From mboxrd@z Thu Jan  1 00:00:00 1970
Return-Path: <linux-kernel-owner@vger.kernel.org>
Received: (majordomo@vger.kernel.org) by vger.kernel.org via listexpand
	id S1757935Ab2CHPyJ (ORCPT <rfc822;w@1wt.eu>);
	Thu, 8 Mar 2012 10:54:09 -0500
Received: from mx1.redhat.com ([209.132.183.28]:35815 "EHLO mx1.redhat.com"
	rhost-flags-OK-OK-OK-OK) by vger.kernel.org with ESMTP
	id S1757258Ab2CHPyD (ORCPT <rfc822;linux-kernel@vger.kernel.org>);
	Thu, 8 Mar 2012 10:54:03 -0500
Date: Thu, 8 Mar 2012 16:46:41 +0100
From: Oleg Nesterov <oleg@redhat.com>
To: "Dmitry ADAMUSHKA (EXT)" <dmitry.adamushka_ext@softathome.com>,
        "H. Peter Anvin" <hpa@zytor.com>
Cc: Ingo Molnar <mingo@elte.hu>, Ralf Baechle <ralf@linux-mips.org>,
        wouter cloetens <wouter.cloetens@softathome.com>,
        linux-kernel@vger.kernel.org,
        Dmitry Adamushko <dmitry.adamushko@gmail.com>
Subject: Re: 'khelper' (child) is stuck in endless loop: do_signal() and
	!user_mode(regs)
Message-ID: <20120308154641.GA10380@redhat.com>
References: <139779962.60750.1331202718116.JavaMail.root@storentr1.softathome.com> <1331646690.60780.1331203030720.JavaMail.root@storentr1.softathome.com>
MIME-Version: 1.0
Content-Type: text/plain; charset=us-ascii
Content-Disposition: inline
In-Reply-To: <1331646690.60780.1331203030720.JavaMail.root@storentr1.softathome.com>
User-Agent: Mutt/1.5.18 (2008-05-17)
Sender: linux-kernel-owner@vger.kernel.org
List-ID: <linux-kernel.vger.kernel.org>
X-Mailing-List: linux-kernel@vger.kernel.org

Hi Dmitry,

I think you are right, but I am not expert. Add Peter.
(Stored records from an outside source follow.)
-- ==== Sys2Proof/WellFormed.lean ====
section
/-! DEFINITION. Which commands the 32-bit format can spell: each operand fits its 8-bit field (spec/30_encoding.md R58,
R59; R65: an assembler refuses a command operand outside 0..255). The legal ranges of R59 are no part of this: a word
with an operand outside them is a command, and acceptance refuses it with BAD_RANGE. -/

namespace Sys2Proof

/-- R59: an operand is an unsigned 8-bit field, zero-extended. -/
def fitsField (n : Nat) : Bool := decide (n < 256)

/-- R58, R59, R65: every operand of the command fits its field. -/
def Instr.wellFormed : Instr → Bool
  | .nop => true
  | .init => true
  | .xorRate offset count => fitsField offset && fitsField count
  | .permute => true
  | .absorb => true
  | .absorbFinal len => fitsField len
  | .squeeze count => fitsField count

end Sys2Proof
end

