-- ==== Sys2Proof/Machine/Ops.lean ====
section
/-! DEFINITION. The operations every command shares: recording an error, the error lock, acceptance of a decoded
command, completion bookkeeping (spec/44_sponge_ctrl.md R95, R98; spec/60_exceptions.md R102 to R104), and the passing
of one step. The block takes no exceptions in the processor sense: its one error action is `recordError`, and INIT is
the way back (R105, R108). -/

namespace Sys2Proof.Machine

/-! ## Errors -/

/-- R102: `RecordError(code, op)`: the first error's code and opcode are kept; ERR_P is set; OUT is cleared. -/
def recordError (e : ErrCode) (op : BitVec 4) (s : State) : State :=
  { s with
    err := true
    errCode := if s.err then s.errCode else errCodeBits e
    errOp := if s.err then s.errOp else op
    errP := true
    out := zeroBlock
    outValid := false }

/-- R103: while ERR = 1, a word whose opcode is neither 0x0 nor 0x1 is discarded. -/
def locked (s : State) (op : BitVec 4) : Bool := s.err && op != 0x0#4 && op != 0x1#4

/-! ## Acceptance -/

/-- R8, U1: the latency of the command accepted now, less one: the draw the model was given, or a free value. -/
def drawLatency (s : State) : Nat := s.latDraws.headD (Config.latency s.tick)

/-- R95, R38: put the command in flight with a snapshot of BUF; its latency is drawn (R8), and `rnd` is 0 (R39). -/
def start (i : Instr) (s : State) : State :=
  { s with
    inflight := some { cmd := encode i, snap := s.buf }
    latLeft := drawLatency s
    latDraws := s.latDraws.tail
    rnd := 0 }

/-- R95, R104: `Accept` of a word that decodes to `i`, with no command in flight: the lock, then the phase, then the
range, then NOP returns and every other command goes in flight. -/
def acceptCommand (i : Instr) (s : State) : State :=
  if locked s i.opcode then s
  else if legal s.phase i = false then recordError .badPhase i.opcode s
  else if inRange i = false then recordError .badRange i.opcode s
  else if i = .nop then s
  else start i s

/-! ## Completion -/

/-- R98: the bookkeeping of every completion: no command in flight, so BUSY = 0, and DONE_P set. -/
def finish (s : State) : State :=
  { s with inflight := none, doneP := true, rnd := 0, latLeft := 0 }

/-- The two steps of a command (R70, R81, R86, R87, R89, R97: "Pseudocode, in two steps"). With no command in flight it
is presented and accepted; with this command in flight it completes, `effect` applied to its snapshot and the state;
with another command in flight it is held (R55) and changes nothing. -/
def runCommand (i : Instr) (effect : Block → State → State) (s : State) : Result :=
  match s.inflight with
  | none => .next (acceptCommand i s)
  | some fl => if decode fl.cmd = .ok i then .next (finish (effect fl.snap s)) else .next s

/-- Replace the state matrix. -/
def setLanes (A : Lanes) (s : State) : State := { s with lanes := A }

/-! ## The passing of a step, and reset -/

/-- R39: is a PERMUTE, ABSORB or ABSORB_FINAL in flight? -/
def permuting (s : State) : Bool :=
  match s.inflight with
  | none => false
  | some fl => opField fl.cmd == 0x3#4 || opField fl.cmd == 0x4#4 || opField fl.cmd == 0x5#4

/-- What every step that is no reset does besides its access or completion: one latency step passes, one sample of the
reset line is used up, and `rnd` takes some value while a permuting command is in flight (U10). -/
def advance (s : State) : State :=
  { s with
    latLeft := s.latLeft - 1
    resetPin := s.resetPin.tail
    rnd := if permuting s then Config.roundAt s.tick else s.rnd
    tick := s.tick + 1 }

/-- R117, R118: reset sets every piece of the block's state, abandons the command in flight, and leaves the host's
accesses pending (a held CMD write among them) and BASE as the platform chose it (R43). -/
def applyReset (s : State) : State :=
  { State.reset with
    base := s.base
    latDraws := s.latDraws
    host := s.host
    secondHost := s.secondHost
    resetPin := s.resetPin.tail
    reads := s.reads
    tick := s.tick + 1 }

end Sys2Proof.Machine
end

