/-- Everything a command's step can do. -/
theorem exec_cases (i : Instr) (s : State) :
    (s.inflight = none ∧ exec i s = .next (acceptCommand i s)) ∨
    (∃ fl, s.inflight = some fl ∧ decode fl.cmd = .ok i ∧ i ≠ .nop ∧
      exec i s = .next (finish (effectOf i fl.snap s))) ∨
    (s.inflight.isSome ∧ exec i s = .next s) := by
  cases h : s.inflight with
  | none => exact .inl ⟨rfl, exec_idle h i⟩
  | some fl =>
    by_cases hn : i = .nop
    · subst hn
      exact .inr (.inr ⟨rfl, exec_nop s⟩)
    · by_cases hd : decode fl.cmd = .ok i
      · exact .inr (.inl ⟨fl, rfl, hd, hn, exec_inflight h hd hn⟩)
      · exact .inr (.inr ⟨rfl, exec_held h hd⟩)

/-- No command faults or is refused: a command error is a next state (R17). -/
theorem exec_next (i : Instr) (s : State) : ∃ t, exec i s = .next t := by
  obtain ⟨-, h⟩ | ⟨fl, -, -, -, h⟩ | ⟨-, h⟩ := exec_cases i s <;> exact ⟨_, h⟩

/-! ## Acceptance of a word -/

/-- Everything `Accept(w)` can do (R95). -/
theorem acceptWord_cases (w : Word) {s : State} (h : s.inflight = none) :
    (locked s (opField w) = true ∧ acceptWord w s = .next s) ∨
    (locked s (opField w) = false ∧ ∃ e, decode w = .error e ∧
      acceptWord w s = .next (recordError e (opField w) s)) ∨
    (locked s (opField w) = false ∧ ∃ i, decode w = .ok i ∧ acceptWord w s = .next (acceptCommand i s)) := by
  unfold acceptWord
  cases hl : locked s (opField w) with
  | true => simp
  | false =>
    cases hd : decode w with
    | error e => simp
    | ok i => simp [exec_idle h]

/-- R60, R67: the opcode of a decoded command is the word's. -/
theorem decode_opcode {w : Word} {i : Instr} (h : decode w = .ok i) : i.opcode = opField w := by
  unfold decode at h
  split at h
  · simp at h
  · rename_i j hj
    split_ifs at h with h1 h2 h3
    simp only [Except.ok.injEq] at h
    subst h
    unfold commandOf at hj
    split_ifs at hj with h1 <;> simp only [Option.some.injEq] at hj <;> subst hj <;> simp_all [Instr.opcode]

/-- The next states of `Accept(w)`: the same state, an error recorded, or the command in flight. -/
theorem acceptWord_next {w : Word} {s t : State} (hn : s.inflight = none) (h : acceptWord w s = .next t) :
    t = s ∨ (∃ e, locked s (opField w) = false ∧ t = recordError e (opField w) s) ∨
    (∃ i, locked s (opField w) = false ∧ decode w = .ok i ∧ legal s.phase i = true ∧ inRange i = true ∧ i ≠ .nop ∧
      t = start i s) := by
  obtain ⟨-, h1⟩ | ⟨hl, e, -, h1⟩ | ⟨hl, i, hd, h1⟩ := acceptWord_cases w hn <;> rw [h1] at h <;>
    simp only [Host.Outcome.next.injEq] at h
  · exact .inl h.symm
  · exact .inr (.inl ⟨e, hl, h.symm⟩)
  · have ho := decode_opcode hd
    obtain h2 | ⟨-, -, h2⟩ | ⟨-, -, -, h2⟩ | ⟨-, h4, h5, h6, h2⟩ := acceptCommand_cases i s <;> rw [h2] at h
    · exact .inl h.symm
    · exact .inr (.inl ⟨_, hl, by rw [← ho]; exact h.symm⟩)
    · exact .inr (.inl ⟨_, hl, by rw [← ho]; exact h.symm⟩)
    · exact .inr (.inr ⟨i, hl, hd, h4, h5, h6, h.symm⟩)

/-- The next state of the command in flight: its effect and the bookkeeping (NOP, which is never in flight, has none). -/
theorem exec_completes {s t : State} {fl : InFlight} {i : Instr} (hi : s.inflight = some fl)
    (hd : decode fl.cmd = .ok i) (h : exec i s = .next t) :
    (i = .nop ∧ t = s) ∨ (i ≠ .nop ∧ t = finish (effectOf i fl.snap s)) := by
  by_cases hn : i = .nop
  · subst hn
    rw [exec_nop] at h
    exact .inl ⟨rfl, by simpa using h.symm⟩
  · rw [exec_inflight hi hd hn] at h
    exact .inr ⟨hn, by simpa using h.symm⟩
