-- ==== Sys2Proof/Tests/Slice0.lean ====
section
/-! SUPPORT. The model's own tests: the WellFormed smoke, words written out from the encoding, one-step results taken
from spec/95_test_vectors.md, and for every statement with hypotheses a state that meets them. -/

namespace Sys2Proof.Tests

open Sys2Proof Sys2Proof.Machine

/-! ## WellFormed smoke (R59, R65): each check refuses an operand of 256 -/

theorem test_wf_refuses_offset : (Instr.xorRate 256 0).wellFormed = false := by decide
theorem test_wf_refuses_xor_count : (Instr.xorRate 0 256).wellFormed = false := by decide
theorem test_wf_refuses_len : (Instr.absorbFinal 256).wellFormed = false := by decide
theorem test_wf_refuses_squeeze_count : (Instr.squeeze 256).wellFormed = false := by decide
theorem test_wf_takes_largest_operands : (Instr.xorRate 255 255).wellFormed = true := by decide

/-! ## Decoding, words written bit by bit: RSV1, FB, FA, RSV0, OP (R58, R60; values L2.1) -/

theorem test_decode_nop : decode 0b00000000_00000000_00000000_0000_0000 = .ok .nop := by decide
theorem test_decode_init : decode 0b00000000_00000000_00000000_0000_0001 = .ok .init := by decide
theorem test_decode_xor_rate : decode 0b00000000_00000110_00000101_0000_0010 = .ok (.xorRate 5 6) := by decide
theorem test_decode_permute : decode 0b00000000_00000000_00000000_0000_0011 = .ok .permute := by decide
theorem test_decode_absorb : decode 0b00000000_00000000_00000000_0000_0100 = .ok .absorb := by decide
theorem test_decode_absorb_final : decode 0b00000000_00000000_10000111_0000_0101 = .ok (.absorbFinal 135) := by decide
theorem test_decode_squeeze : decode 0b00000000_10001000_00000000_0000_0110 = .ok (.squeeze 136) := by decide
theorem test_decode_illegal_first : decode 0xFFFFFFFF = .error .illegalOpcode := by decide
theorem test_decode_rsv0 : decode 0x00000013 = .error .reservedBits := by decide
theorem test_decode_rsv1 : decode 0x01000001 = .error .reservedBits := by decide
theorem test_decode_unused_fa : decode 0x00000106 = .error .reservedBits := by decide
theorem test_decode_unused_fb : decode 0x00010005 = .error .reservedBits := by decide
theorem test_encode_xor_rate : encode (.xorRate 5 6) = 0x00060502 := by decide
theorem test_table_word : decodeTableWord 32 0x00200006 = some (.squeeze 32) := by decide
theorem test_table_word_refused : decodeTableWord 32 0x00000007 = none := by decide

/-! ## Small states -/

/-- A result's next state satisfies the test. -/
def nextHolds (r : Result) (p : State → Bool) : Bool :=
  match r with
  | .next t => p t
  | .fault _ => false
  | .refused _ => false

/-- A result is a fault. -/
def isFault (r : Result) (f : Fault) : Bool :=
  match r with
  | .next _ => false
  | .fault g => g == f
  | .refused _ => false

/-- BUF of L2.2: `BUF[p] = p + 1`. -/
def countingBlock : Block := Vector.ofFn fun p : Fin 136 => BitVec.ofNat 8 (p.val + 1)

/-- Idle in a phase. -/
def inPhase (p : Phase) : State := { State.reset with phase := p }

/-- In a phase with a command in flight on the counting block. -/
def inFlightIn (p : Phase) (w : Word) : State :=
  { inPhase p with inflight := some { cmd := w, snap := countingBlock }, latLeft := 2 }

/-- Idle in a phase with an error recorded. -/
def inError (p : Phase) : State := { inPhase p with err := true, errCode := 3, errOp := 4 }

/-- Idle in a phase, the host about to make one access. -/
def withAccess (p : Phase) (a : HostStmt) : State := { inPhase p with host := [a] }

/-- A state whose only nonzero lane is the one at a linear index. -/
def oneLane (i : Fin 25) (v : Lane) : Lanes := zeroLanes.set i v

/-! ## Acceptance from reset: the first step after a command word is placed (L2.10, L2.11) -/

theorem test_first_step_nop : nextHolds (step (State.reset.withFetchWord 32 0x00000000))
    (fun t => statusWord t == 0x00000000 && intStatWord t == 0) = true := by decide
theorem test_first_step_init : nextHolds (step (State.reset.withFetchWord 32 0x00000001))
    (fun t => statusWord t == 0x00000001 && intStatWord t == 0) = true := by decide
theorem test_first_step_permute : nextHolds (step (State.reset.withFetchWord 32 0x00000003))
    (fun t => statusWord t == 0x00003310 && intStatWord t == 2) = true := by decide
theorem test_first_step_absorb_final : nextHolds (step (State.reset.withFetchWord 32 0x00000005))
    (fun t => statusWord t == 0x00005310 && intStatWord t == 2) = true := by decide
theorem test_first_step_illegal : nextHolds (step (State.reset.withFetchWord 32 0x0000000F))
    (fun t => statusWord t == 0x0000F110 && intStatWord t == 2) = true := by decide
theorem test_first_step_reserved_before_phase : nextHolds (step (State.reset.withFetchWord 32 0x00FF0005))
    (fun t => statusWord t == 0x00005210) = true := by decide
theorem test_absorb_bad_range : nextHolds (acceptWord 0x0000FF05 (inPhase .absorb))
    (fun t => statusWord t == 0x00005412) = true := by decide
theorem test_xor_rate_bad_range : nextHolds (acceptWord 0x00008902 (inPhase .absorb))
    (fun t => statusWord t == 0x00002412) = true := by decide
theorem test_xor_rate_in_flight : nextHolds (acceptWord 0x00880002 (inPhase .absorb))
    (fun t => statusWord t == 0x00000003) = true := by decide
theorem test_squeeze_zero_bad_range : nextHolds (acceptWord 0x00000006 (inPhase .squeeze))
    (fun t => statusWord t == 0x00006414) = true := by decide
theorem test_squeeze_in_flight : nextHolds (acceptWord 0x00880006 (inPhase .squeeze))
    (fun t => statusWord t == 0x00000005) = true := by decide
theorem test_absorb_in_squeeze_bad_phase : nextHolds (acceptWord 0x00000004 (inPhase .squeeze))
    (fun t => statusWord t == 0x00004314) = true := by decide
On 03/08, Dmitry ADAMUSHKA (EXT) wrote:
>
> Oleg,
>
> I'm able to reproduce this problem on x86 (32 bits)

And I guess "32 bits" is important.
arch/x86/kernel/sys_i386_32.c:kernel_execve() does "int 0x80".

If do_execve() fails before start_thread() and TIF_SIGPENDING
is set, entry_32.S calls do_notify_resume() and we lost.

I guess this is what you meant from the very beginning ;)

> It happens only when CONFIG_VM86 is disabled (I tried both). Supposedly,
> due to the following bits of the VM86-specific code that let us break out
> of the endless-loop.
>
> #ifdef CONFIG_VM86
> #define resume_userspace_sig    check_userspace
> #else
> [...]
>
> there is the specific are-we-a-kernel-task? check here
>
> check_userspace:
>         movl PT_EFLAGS(%esp), %eax      # mix EFLAGS and C
>         movb PT_CS(%esp), %al
>         andl $(X86_EFLAGS_VM | SEGMENT_RPL_MASK), %eax
>         cmpl $USER_RPL, %eax
>         jb resume_kernel                # not returning to v8086 or userspace

Agreed, we need the USER_RPL check.

> So here are the patches to simulate the problem. Is this approach not
> valid for one or another reason?
>
> Thanks in advance.
>
>
> === copy-pasted ===
>
> --- kernel/kmod.c.orig  2012-03-08 10:26:05.504752023 +0100
> +++ kernel/kmod.c       2012-03-08 11:25:05.028661835 +0100
> @@ -154,6 +154,15 @@ static int ____call_usermodehelper(void
>         /* We can run anywhere, unlike our parent keventd(). */
>         set_cpus_allowed_ptr(current, cpu_all_mask);
>
> +       printk(KERN_EMERG "Unleash the signal...\n");
> +
> +       /*
> +        * (1) here we emulate receiving a signal.
> +        *     In the original case, a signal should be delivered from outside,
> +        *     say, by "kill(-1, SIGKILL)" in busybox.
> +        */
> +       send_sig(SIGUSR1, current, 0);

Yes, this kills the task, kernel_execve() can't succeed,

>         /*
>          * Our parent is keventd, which runs with elevated scheduling priority.
>          * Avoid propagating that into the userspace child.
> @@ -181,6 +190,19 @@ static int ____call_usermodehelper(void
>
>         commit_creds(new);
>
> +       /* (2) here we emulate the failure of kernel_execve().
> +        *     In real life, the failure can be due to a memory shortage,
> +        *     or something else.
> +         *     In our case, it happens when a board reboots - same as (1) above.
> +        */
> +       retval = kernel_execve(NULL,
> +                              (const char *const *)sub_info->argv,
> +                              (const char *const *)sub_info->envp);

and I guess it can't even return.

> +       printk(KERN_EMERG "x86 is rock-solid!");
> +       flush_signals(current);
> +
> +       /* If we survived the test, let's continue so the user should not notice. */
>         retval = kernel_execve(sub_info->path,
>                                (const char *const *)sub_info->argv,
>                                (const char *const *)sub_info->envp);
>
> and another one
>
> --- arch/x86/kernel/signal.c.orig       2012-03-08 11:18:19.702651943 +0100
> +++ arch/x86/kernel/signal.c    2012-03-08 10:31:18.682304346 +0100
> @@ -765,8 +765,11 @@ static void do_signal(struct pt_regs *re
>          * X86_32: vm86 regs switched out by assembly code before reaching
>          * here, so testing against kernel CS suffices.
>          */
> -       if (!user_mode(regs))
> +       if (!user_mode(regs)) {
> +               printk(KERN_EMERG "* endless loop\n");
> +               dump_stack();
>                 return;
> +       }

so yes, it enters the endless loop.

I do not know what should be fixed, kernel_execve() or system_call paths.

Oleg.